=== Begin Enclosure ===
-- ==== Sys2Proof/Laws/Issue.lean ====
section
/-! SUPPORT. What the issue of a Xamal instruction can do, said once: where it passes its checks it is its body on the issued state, and what the
common bodies write. -/
namespace Sys2Proof.Laws
open Sys2Proof.Machine Sys2Proof.Claims

theorem mem_laneList (m : W32) (l : Nat) : l ∈ laneList m ↔ l < 32 ∧ m.getLsbD l = true := by simp [laneList, laneIn]

theorem laneList_isEmpty (m : W32) (h : m ≠ 0) : (laneList m).isEmpty = false := by
  rw [Bool.eq_false_iff]; intro he
  apply h
  apply BitVec.eq_of_getLsbD_eq
  intro i hi
  cases hb : m.getLsbD i with
  | false => simp
  | true =>
    have : i ∈ laneList m := (mem_laneList m i).mpr ⟨hi, hb⟩
    rw [List.isEmpty_iff.mp he] at this; cases this

/-- The checks pass. -/
theorem gate_go {co : Coil} {x : XOp} {lanes : W32} {rs : List Named} (h : Passes co x lanes rs) :
    gate co (laneList (activeOf co x lanes)) rs = .go := by
  have h1 : rs.find? (fun r => r.illegal co.granules) = none := by
    rw [List.find?_eq_none]; intro r hr; simp [h.legal r hr]
  have h2 : rs.any (fun r => (laneList (activeOf co x lanes)).any (r.bad co)) = false := by
    rw [List.any_eq_false]; intro r hr; rw [Bool.not_eq_true, List.any_eq_false]; intro l hl; simp [h.clean r hr l hl]
  have h3 : ∀ r ∈ rs, (laneList (activeOf co x lanes)).any (r.empty co) = false := by
    intro r hr; rw [List.any_eq_false]; intro l hl; simp [h.full r hr l hl]
  have h4 : rs.find? (fun r => r.trap && (laneList (activeOf co x lanes)).any (r.empty co)) = none := by
    rw [List.find?_eq_none]; intro r hr; simp [h3 r hr]
  have h5 : rs.any (fun r => (laneList (activeOf co x lanes)).any (r.empty co)) = false := by
    rw [List.any_eq_false]; intro r hr; simp [h3 r hr]
  unfold gate; rw [h1]; simp only [h2, h4, h5]; simp

/-- No unit is replaced where no destination stands in a poisoned one. -/
theorem replaceUnits_go {co : Coil} {x : XOp} {lanes : W32} {rs : List Named} (h : Passes co x lanes rs) (s : State) (gid c : Nat) :
    replaceUnits s gid c co (laneList (activeOf co x lanes)) rs = s := by
  unfold replaceUnits; rw [if_neg]
  rw [Bool.not_eq_true, List.any_eq_false]; intro r hr
  rw [Bool.not_eq_true, Bool.and_eq_false_iff]
  cases hd : r.isD with
  | false => exact .inl rfl
  | true => right; rw [List.any_eq_false]; intro l hl; simp [h.sound r hr hd l hl]

theorem mapThreads_mapThreads (lanes : W32) (f g : Thread → Thread) : ∀ (i : Nat) (l : List Thread),
    mapThreads lanes g i (mapThreads lanes f i l) = mapThreads lanes (fun t => g (f t)) i l
  | _, [] => rfl
  | i, t :: ts => by
    simp only [mapThreads, mapThreads_mapThreads lanes f g (i + 1) ts]; split <;> rfl

@[simp] theorem mapThreads_length (lanes : W32) (f : Thread → Thread) : ∀ (i : Nat) (l : List Thread), (mapThreads lanes f i l).length = l.length
  | _, [] => rfl
  | i, t :: ts => by simp [mapThreads, mapThreads_length lanes f (i + 1) ts]

/-- A thread after a change of a set of lanes. -/
theorem mapThreads_get (lanes : W32) (f : Thread → Thread) : ∀ (l : List Thread) (i j : Nat),
    (mapThreads lanes f i l)[j]? = (l[j]?).map (fun t => if laneIn lanes (i + j) then f t else t)
  | [], _, _ => by simp [mapThreads]
  | t :: ts, i, 0 => by simp [mapThreads]
  | t :: ts, i, j + 1 => by
    simp only [mapThreads, List.getElem?_cons_succ, mapThreads_get lanes f ts (i + 1) j]
    rw [Nat.add_right_comm, Nat.add_assoc]

/-- A state one issue later. -/
def bump (t : State) (n : Nat) : State := { t with cor := { t.cor with order := n } }

theorem bump_modCoil (t : State) (n gid c : Nat) (f : Coil → Coil) : (bump t n).modCoil gid c f = bump (t.modCoil gid c f) n := rfl
theorem after_bump (s : State) (gid c : Nat) (co : Coil) : after s gid c co = bump (s.modCoil gid c (fun _ => co)) (s.cor.order + 1) := rfl

theorem after_modCoil (s : State) (gid c : Nat) (co : Coil) (f : Coil → Coil) : (after s gid c co).modCoil gid c f = after s gid c (f co) := by
  rw [after_bump, bump_modCoil, modCoil_modCoil, after_bump]

theorem after_coil (s : State) (gid c : Nat) (co : Coil) (hg : (s.group? gid).isSome = true) (hc : c < (s.group gid).coils.length) :
    (after s gid c co).coil gid c = co := modCoil_coil s gid c _ hg hc

theorem after_group (s : State) (gid c : Nat) (co : Coil) (hg : (s.group? gid).isSome = true) :
    (after s gid c co).group gid = { s.group gid with coils := lmod (fun _ => co) (s.group gid).coils c } := modCoil_group_same s gid c _ hg

/-- A change of a coil that is there is its replacement. -/
theorem modCoil_const (s : State) (gid c : Nat) (f : Coil → Coil) (hg : (s.group? gid).isSome = true) (hc : c < (s.group gid).coils.length) :
    s.modCoil gid c f = s.modCoil gid c (fun _ => f (s.coil gid c)) := by
  obtain ⟨g, h⟩ := Option.isSome_iff_exists.mp hg
  have h' : tget s.cor.groups gid = some g := h
  have hgr : s.group gid = g := by show (tget s.cor.groups gid).getD _ = g; rw [h']; rfl
  rw [hgr] at hc
  have hl : lmod f g.coils c = lmod (fun _ => f (s.coil gid c)) g.coils c := by
    have hco : s.coil gid c = g.coils[c] := by unfold State.coil; rw [hgr, List.getElem?_eq_getElem hc]; rfl
    apply List.ext_getElem?; intro j; rw [lmod_get, lmod_get]; split
    · rw [List.getElem?_eq_getElem hc, hco]; rfl
    · rfl
  unfold State.modCoil State.modGroup tupd; rw [h']; simp only [hl]

theorem markIssued_bump (s : State) (gid c : Nat) (lanes : W32) : markIssued s gid c lanes = bump (s.modCoil gid c (fun co =>
    { co.mapLanes lanes (fun t => { t with lastIssue := s.cor.order, wdogFrom := coreCycles s (s.group gid).core }) with
      sticky := lanes, turnOver := false, stickyCount := if co.turnOver then 1 else co.stickyCount + 1 })) (s.cor.order + 1) := rfl

/-- The state that `issueOn` hands to the body is the issued state. -/
theorem markIssued_next (s : State) (gid c : Nat) (lanes : W32) (next : W64) (hg : (s.group? gid).isSome = true) (hc : c < (s.group gid).coils.length) :
    (markIssued s gid c lanes).modCoil gid c (fun co => co.mapLanes lanes (fun t => { t with pc := next })) = after s gid c (issued s gid c lanes next) := by
  rw [markIssued_bump, bump_modCoil, modCoil_modCoil, modCoil_const s gid c _ hg hc, after_bump]
  unfold issued Coil.mapLanes; dsimp only; rw [mapThreads_mapThreads]

/-- Where an instruction passes its checks, its issue is its body on the issued state. -/
theorem issueOn_go {s : State} {gid c : Nat} {lanes : W32} {pc : W64} {x : XOp} {rs : List Named} (h : Ready s gid c lanes pc x rs)
    (body : Ctx → State → Res) {s3 : State} {fl : List (Nat × Flags)}
    (hb : body (ctxOf s gid c lanes pc x) (issuedState s gid c lanes pc x) = .done s3 fl) :
    issueOn x rs body s =
      (let s4 := addFlags s3 gid c fl
       let t := trapLanes (s4.coil gid c) fl
       if t = 0 then s4 else raiseTrap s4 gid c lanes pc (nextPc pc x) { code := tFP_EXCEPTION, cause := t }) := by
  unfold issueOn
  rw [h.cur]; dsimp only
  rw [laneList_isEmpty _ h.active, gate_go h.toPasses]
  rw [markIssued_next s gid c lanes _ h.group h.coil]
  simp only [Bool.false_eq_true, if_false]
  have : body { gid, c, lanes, pc, next := pc + BitVec.ofNat 64 (xopSize x), act := laneList (activeOf (s.coil gid c) x lanes), x, co := s.coil gid c, k := (s.group gid).core }
      (after s gid c (issued s gid c lanes (pc + BitVec.ofNat 64 (xopSize x)))) = .done s3 fl := hb
  rw [this]; dsimp only; rw [replaceUnits_go h.toPasses]; rfl

/-- Without flags, the issue ends in what the body gives. -/
theorem issueOn_done {s : State} {gid c : Nat} {lanes : W32} {pc : W64} {x : XOp} {rs : List Named} (h : Ready s gid c lanes pc x rs)
    (body : Ctx → State → Res) {s3 : State}
    (hb : body (ctxOf s gid c lanes pc x) (issuedState s gid c lanes pc x) = .done s3 []) : issueOn x rs body s = s3 := by
  rw [issueOn_go h body hb]; simp [addFlags, trapLanes, laneMask]

/-! ## Registers written -/

/-- `co'` is `co` but for its vector and uniform registers. -/
abbrev SameButRegs (co co' : Coil) : Prop := co' = { co with v := co'.v, s := co'.s }

theorem vPut_same (lane n : Nat) : ∀ (w : Nat) (v : Nat) (co : Coil), (co.vPut lane n w v).s = co.s ∧ SameButRegs co (co.vPut lane n w v) := by
  intro w; induction w generalizing n with
  | zero => intro v co; exact ⟨rfl, rfl⟩
  | succ w ih =>
    intro v co; rw [Coil.vPut]
    obtain ⟨h1, h2⟩ := ih (n + 1) (v / 2 ^ 32) { co with v := tput co.v (n * 32 + lane) (BitVec.ofNat 32 v) }
    exact ⟨h1, h2⟩

theorem sPut_same (n : Nat) : ∀ (w : Nat) (v : Nat) (co : Coil), (co.sPut n w v).v = co.v ∧ SameButRegs co (co.sPut n w v) := by
  intro w; induction w generalizing n with
  | zero => intro v co; exact ⟨rfl, rfl⟩
  | succ w ih =>
    intro v co; rw [Coil.sPut]
    obtain ⟨h1, h2⟩ := ih (n + 1) (v / 2 ^ 32) { co with s := tput co.s n (BitVec.ofNat 32 v) }
    exact ⟨h1, h2⟩

theorem wordOf_succ (v i : Nat) : wordOf (v / 2 ^ 32) i = wordOf v (i + 1) := by
  unfold wordOf; rw [Nat.div_div_eq_div_mul, ← Nat.pow_add]; congr 3; omega

theorem vPut_get (lane : Nat) (hl : lane < 32) : ∀ (w n : Nat) (v : Nat) (co : Coil) (m l : Nat), l < 32 →
    tgetD (co.vPut lane n w v).v (m * 32 + l) 0 = if n ≤ m ∧ m < n + w ∧ l = lane then wordOf v (m - n) else tgetD co.v (m * 32 + l) 0
  | 0, n, v, co, m, l, _ => by rw [Coil.vPut, if_neg (by omega)]
  | w + 1, n, v, co, m, l, hl' => by
    rw [Coil.vPut, vPut_get lane hl w (n + 1) _ _ m l hl', tgetD_tput]
    by_cases h1 : m = n ∧ l = lane
    · obtain ⟨rfl, rfl⟩ := h1
      rw [if_neg (by omega), if_pos rfl, if_pos (by omega)]; simp [wordOf]
    · have h2 : ¬ (m * 32 + l = n * 32 + lane) := by omega
      rw [if_neg h2]
      by_cases h3 : n + 1 ≤ m ∧ m < n + 1 + w ∧ l = lane
      · have e : m - n = (m - (n + 1)) + 1 := by omega
        rw [if_pos h3, if_pos (by omega), wordOf_succ, e]
      · rw [if_neg h3, if_neg (by omega)]

theorem sPut_get : ∀ (w n : Nat) (v : Nat) (co : Coil) (m : Nat),
    tgetD (co.sPut n w v).s m 0 = if n ≤ m ∧ m < n + w then wordOf v (m - n) else tgetD co.s m 0
  | 0, n, v, co, m => by rw [Coil.sPut, if_neg (by omega)]
  | w + 1, n, v, co, m => by
    rw [Coil.sPut, sPut_get w (n + 1) _ _ m, tgetD_tput]
    by_cases h1 : m = n
    · subst h1; rw [if_neg (by omega), if_pos rfl, if_pos (by omega)]; simp [wordOf]
    · rw [if_neg h1]
      by_cases h3 : n + 1 ≤ m ∧ m < n + 1 + w
      · have e : m - n = (m - (n + 1)) + 1 := by omega
        rw [if_pos h3, if_pos (by omega), wordOf_succ, e]
      · rw [if_neg h3, if_neg (by omega)]

theorem dst_s_of_v (co : Coil) (lane w : Nat) (n : BitVec 8) (v : Nat) : (co.dst lane w (.v n) v).s = co.s := (vPut_same ..).1
theorem dst_v_of_s (co : Coil) (lane w : Nat) (n : BitVec 8) (v : Nat) : (co.dst lane w (.s n) v).v = co.v := (sPut_same ..).1

theorem dst_same (co : Coil) (lane w : Nat) (d : Dst) (v : Nat) : SameButRegs co (co.dst lane w d v) := by
  cases d with
  | v n => exact (vPut_same ..).2
  | s n => exact (sPut_same ..).2
  | m n => rfl
  | sp n => rfl

/-- The results of a list of lanes written one after another. -/
theorem dst_fold (d : Dst) (w : Nat) (val : Nat → Nat) : ∀ (act : List Nat) (co : Coil), (∀ l ∈ act, l < 32) →
    WritesD co (act.foldl (fun co l => co.dst l w d (val l)) co) d w act val
  | [], co, _ => by
    refine ⟨rfl, ?_, ?_⟩
    · intro n l _; cases d <;> simp
    · intro n; cases d <;> simp
  | l :: act, co, h => by
    have ih := dst_fold d w val act (co.dst l w d (val l)) (fun x hx => h x (List.mem_cons_of_mem _ hx))
    have hl := h l (List.mem_cons_self ..)
    rw [List.foldl_cons]
    obtain ⟨i1, i2, i3⟩ := ih
    refine ⟨?_, ?_, ?_⟩
    · exact i1.trans (by rw [dst_same co l w d (val l)])
    · intro n j hj
      rw [i2 n j hj]
      cases d with
      | v m =>
        dsimp only
        rw [show (co.dst l w (.v m) (val l)).v = (co.vPut l m.toNat w (val l)).v from rfl, vPut_get l hl w _ _ _ n j hj]
        by_cases h1 : m.toNat ≤ n ∧ n < m.toNat + w ∧ j ∈ act
        · rw [if_pos h1, if_pos ⟨h1.1, h1.2.1, List.mem_cons_of_mem _ h1.2.2⟩]
        · rw [if_neg h1]
          by_cases h2 : m.toNat ≤ n ∧ n < m.toNat + w ∧ j = l
          · rw [if_pos h2, if_pos ⟨h2.1, h2.2.1, by rw [h2.2.2]; exact List.mem_cons_self ..⟩, h2.2.2]
          · rw [if_neg h2, if_neg]
            rintro ⟨a, b, hm⟩
            rcases List.mem_cons.mp hm with e | e
            · exact h2 ⟨a, b, e⟩
            · exact h1 ⟨a, b, e⟩
      | s m => dsimp only; rw [dst_v_of_s]
      | m _ => rfl
      | sp _ => rfl
    · intro n
      rw [i3 n]
      cases d with
      | s m =>
        have hs : ∀ k, tgetD (co.dst l w (.s m) (val l)).s k 0 = if m.toNat ≤ k ∧ k < m.toNat + w then wordOf (val l) (k - m.toNat) else tgetD co.s k 0 :=
          fun k => sPut_get w _ _ _ k
        cases act with
        | nil => simp only [List.getLast?_nil, List.getLast?_singleton, hs]
        | cons b t =>
          rw [List.getLast?_cons_cons]
          cases ht : (b :: t).getLast? with
          | none => simp at ht
          | some q => simp only [hs]; split <;> rfl
      | v m => dsimp only; rw [dst_s_of_v]
      | m _ => rfl
      | sp _ => rfl

theorem active_lt (s : State) (gid c : Nat) (lanes : W32) (x : XOp) : ∀ l ∈ active s gid c lanes x, l < 32 := by
  intro l hl; exact ((mem_laneList _ _).mp hl).1

/-- An instruction that computes one value for each active thread. -/
theorem perLane_writes {s : State} {gid c : Nat} {lanes : W32} {pc : W64} {x : XOp} {rs : List Named} (h : Ready s gid c lanes pc x rs)
    (w : Nat) (f : Ctx → Nat → Nat) :
    ∃ co', issueOn x rs (perLane w f) s = after s gid c co' ∧
      WritesD (issued s gid c lanes (nextPc pc x)) co' x.dst w (active s gid c lanes x) (f (ctxOf s gid c lanes pc x)) := by
  refine ⟨_, ?_, dst_fold x.dst w (f (ctxOf s gid c lanes pc x)) _ _ (active_lt s gid c lanes x)⟩
  rw [issueOn_done h (perLane w f) rfl]
  unfold Ctx.write Ctx.modCo issuedState
  simp only [List.foldl_map]; rw [show (ctxOf s gid c lanes pc x).gid = gid from rfl, show (ctxOf s gid c lanes pc x).c = c from rfl, after_modCoil]
  rfl

end Sys2Proof.Laws
end

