theorem exec_lineScanout_scanning (hruns : displayRuns s = true) (hon : (s.head head).on = true) (hscan : (s.head head).scanning = true) :
    exec (.lineScanout head) s =
      .next (if (s.head head).lineAt (s.head head).frame ((s.head head).line + 1) ≤ s.time * 256 then endLine s head else s) := by
  show execLineScanout head s = _
  simp only [execLineScanout, hruns, hon, hscan, reached, Bool.not_true, Bool.false_eq_true, or_self, if_false, if_true, decide_eq_true_eq]

end Lines

/-! ## The end of a frame (R192) -/

section FrameEnd
variable {s : State} {head : Nat}

theorem applyMode_untrained (t : Timing) (h : (s.head head).trains = false) :
    applyMode s head t = setResult (s.modHead head (fun d => { d with mode := none })) head 4 := by
  simp only [applyMode, h, Bool.not_false, if_true]

theorem exec_headFrameEnd_off_mode {t : Timing} (hoff : (s.head head).on = false) (hmode : (s.head head).mode = some t) :
    exec (.headFrameEnd head) s = .next (applyMode s head t) := by
  show execHeadFrameEnd head s = _
  simp only [execHeadFrameEnd, hoff, hmode, Bool.not_false, if_true]

theorem exec_headFrameEnd_off (hoff : (s.head head).on = false) (hmode : (s.head head).mode = none) (hpend : (s.head head).offPending = true) :
    exec (.headFrameEnd head) s = .next (setResult (s.modHead head (fun d => { d with offPending := false })) head 0) := by
  show execHeadFrameEnd head s = _
  simp only [execHeadFrameEnd, hoff, hmode, hpend, Bool.not_false, if_true]

/-- The state in which the next frame of a head begins. -/
abbrev nextFrame (s : State) (head : Nat) : State :=
  s.modHead head (fun d => { d with frameStart := (d.lineAt (d.frame + 1) 0).toNat, frame := d.frame + 1, line := 0 })

section On
variable (hon : (s.head head).on = true) (hlast : (s.head head).timing.vactive.toNat ≤ (s.head head).line)
  (hat : (s.head head).lineAt ((s.head head).frame + 1) 0 ≤ s.time * 256)
include hon hlast hat

theorem exec_headFrameEnd_mode {t : Timing} (hmode : (s.head head).mode = some t) :
    exec (.headFrameEnd head) s = .next (applyMode (nextFrame s head) head t) := by
  have hcome : reached s ((s.head head).lineAt ((s.head head).frame + 1) 0) = true := decide_eq_true hat
  show execHeadFrameEnd head s = _
  simp only [execHeadFrameEnd, hon, Nat.not_lt.2 hlast, hcome, hmode, Bool.not_true, Bool.false_eq_true, or_self, if_false]

theorem exec_headFrameEnd_noMode (hmode : (s.head head).mode = none) :
    exec (.headFrameEnd head) s = .next (if (s.head head).offPending = true
      then setResult ((clearFrames (nextFrame s head) head).modHead head (fun d => { d with offPending := false, timing := { d.timing with iface := 0 } })) head 0
      else nextFrame s head) := by
  have hcome : reached s ((s.head head).lineAt ((s.head head).frame + 1) 0) = true := decide_eq_true hat
  show execHeadFrameEnd head s = _
  simp only [execHeadFrameEnd, hon, Nat.not_lt.2 hlast, hcome, hmode, Bool.not_true, Bool.false_eq_true, or_self, if_false]

end On

end FrameEnd

/-- Settles O55: each request, command and event by its own lemma; a line goes out as the head stood before it because what it writes, charges and reports
leaves `scanOf`. -/
theorem headResults : Obligations.HeadResults := by
  intro s head
  refine ⟨?requests, ?commands, fun c rest r => exec_headCmdComplete, fun seq => rfl, fun band f => exec_poseLatch, fun band f => exec_bandDeadline, ?begins,
    ?scanning, fun t => applyMode_untrained t, fun hoff => ⟨fun t => exec_headFrameEnd_off_mode hoff, exec_headFrameEnd_off hoff⟩, ?on⟩
  case requests =>
    intro e he
    have hexec : exec e.1 s = .next (postRequest s head e.2) := by
      revert e
      simp only [List.forall_mem_cons]
      exact ⟨rfl, rfl, rfl, fun _ h => absurd h List.not_mem_nil⟩
    exact ⟨fun h => hexec.trans (congrArg _ (postRequest_busy h)), fun h => hexec.trans (congrArg _ (postRequest_posted h))⟩
  case commands =>
    intro val hhead e he hcmd
    have hexec : exec e.1 s = .next (headCmd val e.2 s) := by
      clear hcmd
      revert e
      simp only [List.forall_mem_cons]
      exact ⟨rfl, rfl, rfl, rfl, fun _ h => absurd h List.not_mem_nil⟩
    have heq := hexec.trans (congrArg _ (headCmd_eq hhead hcmd))
    refine ⟨fun hreq hno => heq.trans (congrArg _ (if_pos ⟨hreq, hno⟩)), fun hok => heq.trans (congrArg _ (if_neg ?_))⟩
    rintro ⟨hreq, hno⟩
    exact hok.elim (fun h => Bool.noConfusion (h.symm.trans hreq)) hno
  case begins =>
    intro x hruns hon hidle hline hat hband hdead n shows
    have hexec := exec_lineScanout_begins hruns hon hidle hline hat hband hdead
    exact ⟨fun e he => hexec.trans (congrArg _ (beginLine_fifo x he)), fun he => hexec.trans (congrArg _ (beginLine_bisque x he))⟩
  case scanning =>
    intro hruns hon hscan b t
    have hexec := exec_lineScanout_scanning hruns hon hscan
    exact ⟨fun h => hexec.trans (congrArg _ (if_neg (Int.not_le.2 h))), fun h => hexec.trans (congrArg _ (if_pos h))⟩
  case on =>
    intro hon hlast hat u
    have hexec := exec_headFrameEnd_noMode hon hlast hat
    refine ⟨fun t => exec_headFrameEnd_mode hon hlast hat, fun hmode hpend => (hexec hmode).trans (congrArg _ (if_pos hpend)), fun hmode hpend =>
      (hexec hmode).trans (congrArg _ (if_neg (Bool.eq_false_iff.1 hpend)))⟩

end Sys2Proof.HeadProofs
end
=== End Enclosure ===
Find "have : body" in the entries above and copy that whole line exactly, then each line after it through the line that contains "intro v co; rw [Coil.vPut]".

  have : body { gid, c, lanes, pc, next := pc + BitVec.ofNat 64 (xopSize x), act := laneList (activeOf (s.coil gid c) x lanes), x, co := s.coil gid c, k := (s.group gid).core }
      (after s gid c (issued s gid c lanes (pc + BitVec.ofNat 64 (xopSize x)))) = .done s3 fl := hb
  rw [this]; dsimp only; rw [replaceUnits_go h.toPasses]; rfl

/-- Without flags, the issue ends in what the body gives. -/
theorem issueOn_done {s : State} {gid c : Nat} {lanes : W32} {pc : W64} {x : XOp} {rs : List Named} (h : Ready s gid c lanes pc x rs)
    (body : Ctx → State → Res) {s3 : State}
    (hb : body (ctxOf s gid c lanes pc x) (issuedState s gid c lanes pc x) = .done s3 []) : issueOn x rs body s = s3 := by
  rw [issueOn_go h body hb]; simp [addFlags, trapLanes, laneMask]

/-! ## Registers written -/

/-- `co'` is `co` but for its vector and uniform registers. -/
abbrev SameButRegs (co co' : Coil) : Prop := co' = { co with v := co'.v, s := co'.s }

theorem vPut_same (lane n : Nat) : ∀ (w : Nat) (v : Nat) (co : Coil), (co.vPut lane n w v).s = co.s ∧ SameButRegs co (co.vPut lane n w v) := by
  intro w; induction w generalizing n with
  | zero => intro v co; exact ⟨rfl, rfl⟩
  | succ w ih =>
    intro v co; rw [Coil.vPut]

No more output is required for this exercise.